[Task details] Looking at the records below, say how many lines include "mmaBarriers", and add nothing else.

[Provided information]
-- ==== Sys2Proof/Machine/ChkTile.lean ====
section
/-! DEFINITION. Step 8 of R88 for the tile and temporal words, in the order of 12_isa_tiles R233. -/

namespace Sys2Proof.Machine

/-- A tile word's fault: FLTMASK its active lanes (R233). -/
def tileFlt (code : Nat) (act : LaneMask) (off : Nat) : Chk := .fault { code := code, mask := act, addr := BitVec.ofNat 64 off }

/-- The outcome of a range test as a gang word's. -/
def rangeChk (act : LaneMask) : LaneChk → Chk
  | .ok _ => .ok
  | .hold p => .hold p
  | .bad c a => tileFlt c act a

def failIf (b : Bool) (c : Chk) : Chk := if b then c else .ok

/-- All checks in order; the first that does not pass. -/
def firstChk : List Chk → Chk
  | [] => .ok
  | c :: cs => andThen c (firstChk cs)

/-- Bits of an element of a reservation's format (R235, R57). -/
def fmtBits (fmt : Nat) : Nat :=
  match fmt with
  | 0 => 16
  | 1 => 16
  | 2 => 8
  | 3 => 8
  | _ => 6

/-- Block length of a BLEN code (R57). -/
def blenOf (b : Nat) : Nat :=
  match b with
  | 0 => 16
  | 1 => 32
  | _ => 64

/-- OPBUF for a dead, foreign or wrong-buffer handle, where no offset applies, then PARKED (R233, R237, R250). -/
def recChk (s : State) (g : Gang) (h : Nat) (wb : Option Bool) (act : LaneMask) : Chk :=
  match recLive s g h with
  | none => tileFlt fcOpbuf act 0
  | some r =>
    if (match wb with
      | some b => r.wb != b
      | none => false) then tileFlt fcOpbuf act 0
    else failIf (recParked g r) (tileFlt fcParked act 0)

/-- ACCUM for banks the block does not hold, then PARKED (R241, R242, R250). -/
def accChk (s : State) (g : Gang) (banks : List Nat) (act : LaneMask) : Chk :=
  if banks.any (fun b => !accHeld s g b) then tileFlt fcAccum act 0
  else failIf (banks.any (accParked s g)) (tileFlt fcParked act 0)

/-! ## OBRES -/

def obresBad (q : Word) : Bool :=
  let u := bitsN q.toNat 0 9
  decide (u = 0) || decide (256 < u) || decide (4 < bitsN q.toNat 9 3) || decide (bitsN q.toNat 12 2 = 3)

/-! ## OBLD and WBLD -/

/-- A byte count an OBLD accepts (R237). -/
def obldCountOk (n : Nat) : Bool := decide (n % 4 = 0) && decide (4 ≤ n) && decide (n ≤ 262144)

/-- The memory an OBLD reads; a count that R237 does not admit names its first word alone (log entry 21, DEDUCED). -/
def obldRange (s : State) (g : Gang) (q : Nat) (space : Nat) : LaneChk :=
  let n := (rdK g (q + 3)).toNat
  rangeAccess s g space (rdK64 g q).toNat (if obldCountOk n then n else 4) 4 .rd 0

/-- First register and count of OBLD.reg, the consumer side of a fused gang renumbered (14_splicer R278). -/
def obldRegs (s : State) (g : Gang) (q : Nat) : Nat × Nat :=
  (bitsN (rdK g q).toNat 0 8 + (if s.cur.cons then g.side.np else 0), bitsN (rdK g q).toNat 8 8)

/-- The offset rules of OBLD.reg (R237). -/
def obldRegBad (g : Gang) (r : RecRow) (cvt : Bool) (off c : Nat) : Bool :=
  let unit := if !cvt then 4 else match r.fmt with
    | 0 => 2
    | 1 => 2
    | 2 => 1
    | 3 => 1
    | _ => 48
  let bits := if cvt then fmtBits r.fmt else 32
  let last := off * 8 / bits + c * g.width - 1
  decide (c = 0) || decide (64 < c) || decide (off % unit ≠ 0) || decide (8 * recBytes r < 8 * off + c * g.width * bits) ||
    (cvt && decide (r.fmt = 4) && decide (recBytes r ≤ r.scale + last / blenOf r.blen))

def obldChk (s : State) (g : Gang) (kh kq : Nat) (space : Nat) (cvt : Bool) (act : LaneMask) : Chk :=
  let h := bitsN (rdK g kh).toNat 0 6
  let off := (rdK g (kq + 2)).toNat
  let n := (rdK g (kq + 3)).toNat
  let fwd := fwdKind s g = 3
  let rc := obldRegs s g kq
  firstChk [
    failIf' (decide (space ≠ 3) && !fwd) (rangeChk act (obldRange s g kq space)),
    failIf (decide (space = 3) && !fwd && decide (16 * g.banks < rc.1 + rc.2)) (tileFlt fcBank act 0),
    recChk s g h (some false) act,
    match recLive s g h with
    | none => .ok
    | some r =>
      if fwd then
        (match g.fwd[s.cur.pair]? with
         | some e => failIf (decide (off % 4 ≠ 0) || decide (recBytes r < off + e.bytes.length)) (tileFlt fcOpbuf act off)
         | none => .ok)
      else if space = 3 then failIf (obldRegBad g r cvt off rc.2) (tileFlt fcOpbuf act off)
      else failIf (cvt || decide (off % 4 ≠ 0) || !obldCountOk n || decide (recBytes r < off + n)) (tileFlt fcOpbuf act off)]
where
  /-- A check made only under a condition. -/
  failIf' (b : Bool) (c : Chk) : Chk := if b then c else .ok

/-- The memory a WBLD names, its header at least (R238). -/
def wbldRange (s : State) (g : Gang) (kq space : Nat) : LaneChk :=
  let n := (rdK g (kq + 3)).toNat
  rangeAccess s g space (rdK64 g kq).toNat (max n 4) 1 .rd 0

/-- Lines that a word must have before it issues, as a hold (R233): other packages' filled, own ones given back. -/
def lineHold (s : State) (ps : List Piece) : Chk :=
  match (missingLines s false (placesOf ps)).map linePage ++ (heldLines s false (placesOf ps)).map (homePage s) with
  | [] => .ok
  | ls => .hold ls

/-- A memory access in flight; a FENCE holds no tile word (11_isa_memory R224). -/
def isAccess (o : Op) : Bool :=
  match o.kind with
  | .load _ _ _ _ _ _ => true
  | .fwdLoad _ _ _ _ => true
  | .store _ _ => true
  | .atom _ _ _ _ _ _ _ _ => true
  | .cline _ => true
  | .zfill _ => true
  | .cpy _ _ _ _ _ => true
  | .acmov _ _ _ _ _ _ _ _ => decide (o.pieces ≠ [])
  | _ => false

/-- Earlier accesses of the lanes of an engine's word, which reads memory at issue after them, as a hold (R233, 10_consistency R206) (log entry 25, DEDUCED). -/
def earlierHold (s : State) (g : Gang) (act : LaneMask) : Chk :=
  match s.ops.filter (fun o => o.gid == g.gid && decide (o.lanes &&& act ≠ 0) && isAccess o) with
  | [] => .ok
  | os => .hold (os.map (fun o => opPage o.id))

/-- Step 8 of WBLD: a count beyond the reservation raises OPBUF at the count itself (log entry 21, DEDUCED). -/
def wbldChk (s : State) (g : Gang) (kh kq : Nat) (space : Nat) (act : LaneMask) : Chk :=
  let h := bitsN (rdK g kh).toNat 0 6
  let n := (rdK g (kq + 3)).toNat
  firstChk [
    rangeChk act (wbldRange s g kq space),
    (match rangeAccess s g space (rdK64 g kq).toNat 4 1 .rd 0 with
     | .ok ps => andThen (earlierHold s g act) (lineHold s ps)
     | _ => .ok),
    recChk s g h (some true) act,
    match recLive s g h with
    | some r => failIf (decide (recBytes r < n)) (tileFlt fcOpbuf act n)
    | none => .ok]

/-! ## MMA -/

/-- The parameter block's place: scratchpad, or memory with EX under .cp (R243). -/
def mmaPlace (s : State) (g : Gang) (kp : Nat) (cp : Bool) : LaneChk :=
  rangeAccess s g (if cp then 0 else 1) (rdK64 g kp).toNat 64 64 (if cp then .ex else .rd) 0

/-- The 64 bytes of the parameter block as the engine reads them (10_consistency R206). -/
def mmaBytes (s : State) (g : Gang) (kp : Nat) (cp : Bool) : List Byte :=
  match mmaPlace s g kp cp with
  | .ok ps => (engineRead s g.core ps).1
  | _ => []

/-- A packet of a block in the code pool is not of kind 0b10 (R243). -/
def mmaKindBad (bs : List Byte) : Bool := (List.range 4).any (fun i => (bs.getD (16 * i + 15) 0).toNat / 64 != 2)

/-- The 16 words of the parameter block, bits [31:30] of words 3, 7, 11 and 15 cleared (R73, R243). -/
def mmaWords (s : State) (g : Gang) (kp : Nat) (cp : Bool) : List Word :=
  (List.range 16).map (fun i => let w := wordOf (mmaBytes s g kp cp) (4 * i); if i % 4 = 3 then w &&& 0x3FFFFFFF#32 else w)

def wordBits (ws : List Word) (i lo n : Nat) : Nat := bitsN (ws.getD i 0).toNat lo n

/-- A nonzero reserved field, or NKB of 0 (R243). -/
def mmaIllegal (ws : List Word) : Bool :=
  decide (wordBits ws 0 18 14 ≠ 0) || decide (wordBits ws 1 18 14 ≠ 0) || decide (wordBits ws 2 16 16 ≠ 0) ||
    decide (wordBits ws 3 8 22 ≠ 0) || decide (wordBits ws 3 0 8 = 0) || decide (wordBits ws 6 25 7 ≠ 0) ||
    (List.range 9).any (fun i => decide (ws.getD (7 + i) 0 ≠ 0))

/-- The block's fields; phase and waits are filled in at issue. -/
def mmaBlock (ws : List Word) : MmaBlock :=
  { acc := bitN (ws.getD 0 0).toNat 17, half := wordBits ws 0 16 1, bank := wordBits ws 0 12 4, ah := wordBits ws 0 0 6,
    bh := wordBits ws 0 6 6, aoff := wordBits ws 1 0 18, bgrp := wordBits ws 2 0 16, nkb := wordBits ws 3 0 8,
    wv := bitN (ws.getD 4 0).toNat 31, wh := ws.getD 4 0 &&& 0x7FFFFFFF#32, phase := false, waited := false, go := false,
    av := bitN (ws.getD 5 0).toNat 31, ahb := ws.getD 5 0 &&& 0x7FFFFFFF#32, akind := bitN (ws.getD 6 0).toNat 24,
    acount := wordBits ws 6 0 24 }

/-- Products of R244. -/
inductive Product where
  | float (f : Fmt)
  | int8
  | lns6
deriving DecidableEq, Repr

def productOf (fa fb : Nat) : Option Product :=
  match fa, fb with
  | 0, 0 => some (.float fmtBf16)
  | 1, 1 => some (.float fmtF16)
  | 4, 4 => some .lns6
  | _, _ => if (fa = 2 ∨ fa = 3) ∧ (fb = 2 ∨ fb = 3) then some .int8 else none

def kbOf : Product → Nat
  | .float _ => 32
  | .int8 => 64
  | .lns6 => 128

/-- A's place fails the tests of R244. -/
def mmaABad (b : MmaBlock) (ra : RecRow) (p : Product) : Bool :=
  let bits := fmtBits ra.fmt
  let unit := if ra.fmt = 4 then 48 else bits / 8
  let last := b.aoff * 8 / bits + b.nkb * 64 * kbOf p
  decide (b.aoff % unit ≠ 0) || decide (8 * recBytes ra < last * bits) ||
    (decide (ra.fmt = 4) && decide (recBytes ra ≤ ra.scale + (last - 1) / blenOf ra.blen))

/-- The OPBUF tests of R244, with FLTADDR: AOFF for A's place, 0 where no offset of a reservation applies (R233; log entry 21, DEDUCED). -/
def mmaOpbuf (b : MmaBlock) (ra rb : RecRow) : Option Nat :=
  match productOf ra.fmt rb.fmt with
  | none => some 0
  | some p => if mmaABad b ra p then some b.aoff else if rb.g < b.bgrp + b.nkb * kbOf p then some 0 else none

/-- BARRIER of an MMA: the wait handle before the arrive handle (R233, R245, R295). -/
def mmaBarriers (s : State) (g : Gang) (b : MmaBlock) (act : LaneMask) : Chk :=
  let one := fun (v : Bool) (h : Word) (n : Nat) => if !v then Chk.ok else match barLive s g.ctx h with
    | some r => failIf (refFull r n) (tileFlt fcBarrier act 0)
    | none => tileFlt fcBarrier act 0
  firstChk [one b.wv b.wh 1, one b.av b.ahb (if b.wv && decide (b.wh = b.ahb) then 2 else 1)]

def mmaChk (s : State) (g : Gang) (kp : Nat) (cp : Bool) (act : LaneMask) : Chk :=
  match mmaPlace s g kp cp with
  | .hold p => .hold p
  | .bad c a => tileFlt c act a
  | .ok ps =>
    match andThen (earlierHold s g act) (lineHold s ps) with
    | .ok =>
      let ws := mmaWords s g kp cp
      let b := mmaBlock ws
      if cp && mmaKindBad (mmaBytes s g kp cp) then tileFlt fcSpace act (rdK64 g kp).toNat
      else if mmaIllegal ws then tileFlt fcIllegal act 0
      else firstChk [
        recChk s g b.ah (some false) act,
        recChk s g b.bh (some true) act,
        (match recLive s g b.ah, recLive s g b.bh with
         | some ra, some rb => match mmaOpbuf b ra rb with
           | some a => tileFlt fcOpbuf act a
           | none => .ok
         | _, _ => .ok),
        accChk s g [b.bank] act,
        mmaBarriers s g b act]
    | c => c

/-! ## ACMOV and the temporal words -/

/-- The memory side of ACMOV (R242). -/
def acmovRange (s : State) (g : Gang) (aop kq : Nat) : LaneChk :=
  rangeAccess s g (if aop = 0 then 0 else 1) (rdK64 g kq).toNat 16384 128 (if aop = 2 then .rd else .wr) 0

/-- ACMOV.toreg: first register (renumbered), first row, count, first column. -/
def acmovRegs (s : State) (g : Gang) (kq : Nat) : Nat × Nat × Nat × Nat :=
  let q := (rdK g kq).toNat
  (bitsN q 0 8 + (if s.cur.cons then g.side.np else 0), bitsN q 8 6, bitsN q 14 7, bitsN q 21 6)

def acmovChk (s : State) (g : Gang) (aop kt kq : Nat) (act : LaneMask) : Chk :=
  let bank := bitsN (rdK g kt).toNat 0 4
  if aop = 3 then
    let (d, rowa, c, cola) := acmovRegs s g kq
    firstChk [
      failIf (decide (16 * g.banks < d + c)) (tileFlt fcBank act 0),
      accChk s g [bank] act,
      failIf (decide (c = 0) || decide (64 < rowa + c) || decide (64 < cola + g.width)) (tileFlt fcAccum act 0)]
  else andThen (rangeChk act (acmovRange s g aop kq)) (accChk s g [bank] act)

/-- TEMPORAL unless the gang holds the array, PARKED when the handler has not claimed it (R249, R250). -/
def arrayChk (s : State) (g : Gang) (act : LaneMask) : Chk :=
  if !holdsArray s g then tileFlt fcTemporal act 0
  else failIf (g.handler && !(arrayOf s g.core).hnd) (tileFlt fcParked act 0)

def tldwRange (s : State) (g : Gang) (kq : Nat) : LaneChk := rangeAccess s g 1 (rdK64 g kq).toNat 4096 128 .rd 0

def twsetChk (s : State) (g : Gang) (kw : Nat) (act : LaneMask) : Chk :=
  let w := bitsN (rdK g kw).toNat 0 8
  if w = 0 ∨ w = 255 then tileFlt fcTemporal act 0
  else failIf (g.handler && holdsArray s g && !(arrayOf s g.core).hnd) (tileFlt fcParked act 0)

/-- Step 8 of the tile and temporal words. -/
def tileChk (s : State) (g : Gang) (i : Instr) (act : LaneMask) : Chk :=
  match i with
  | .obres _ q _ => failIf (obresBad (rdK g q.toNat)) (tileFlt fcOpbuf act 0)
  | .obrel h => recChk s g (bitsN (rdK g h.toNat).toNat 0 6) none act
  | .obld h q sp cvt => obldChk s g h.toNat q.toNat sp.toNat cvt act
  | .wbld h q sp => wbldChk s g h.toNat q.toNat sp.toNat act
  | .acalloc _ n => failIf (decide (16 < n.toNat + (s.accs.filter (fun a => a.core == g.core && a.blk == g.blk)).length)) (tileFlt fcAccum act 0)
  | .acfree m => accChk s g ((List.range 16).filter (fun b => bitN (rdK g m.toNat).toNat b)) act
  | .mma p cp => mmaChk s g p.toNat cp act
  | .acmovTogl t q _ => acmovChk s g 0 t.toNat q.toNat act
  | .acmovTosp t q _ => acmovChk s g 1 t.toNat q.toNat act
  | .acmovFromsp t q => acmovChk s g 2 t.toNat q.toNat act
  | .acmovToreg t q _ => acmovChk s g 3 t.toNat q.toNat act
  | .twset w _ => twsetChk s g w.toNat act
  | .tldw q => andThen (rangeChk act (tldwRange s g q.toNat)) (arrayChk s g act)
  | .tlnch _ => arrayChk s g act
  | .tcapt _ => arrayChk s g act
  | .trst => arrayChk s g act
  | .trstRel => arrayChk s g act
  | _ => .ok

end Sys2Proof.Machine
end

[Task response] 2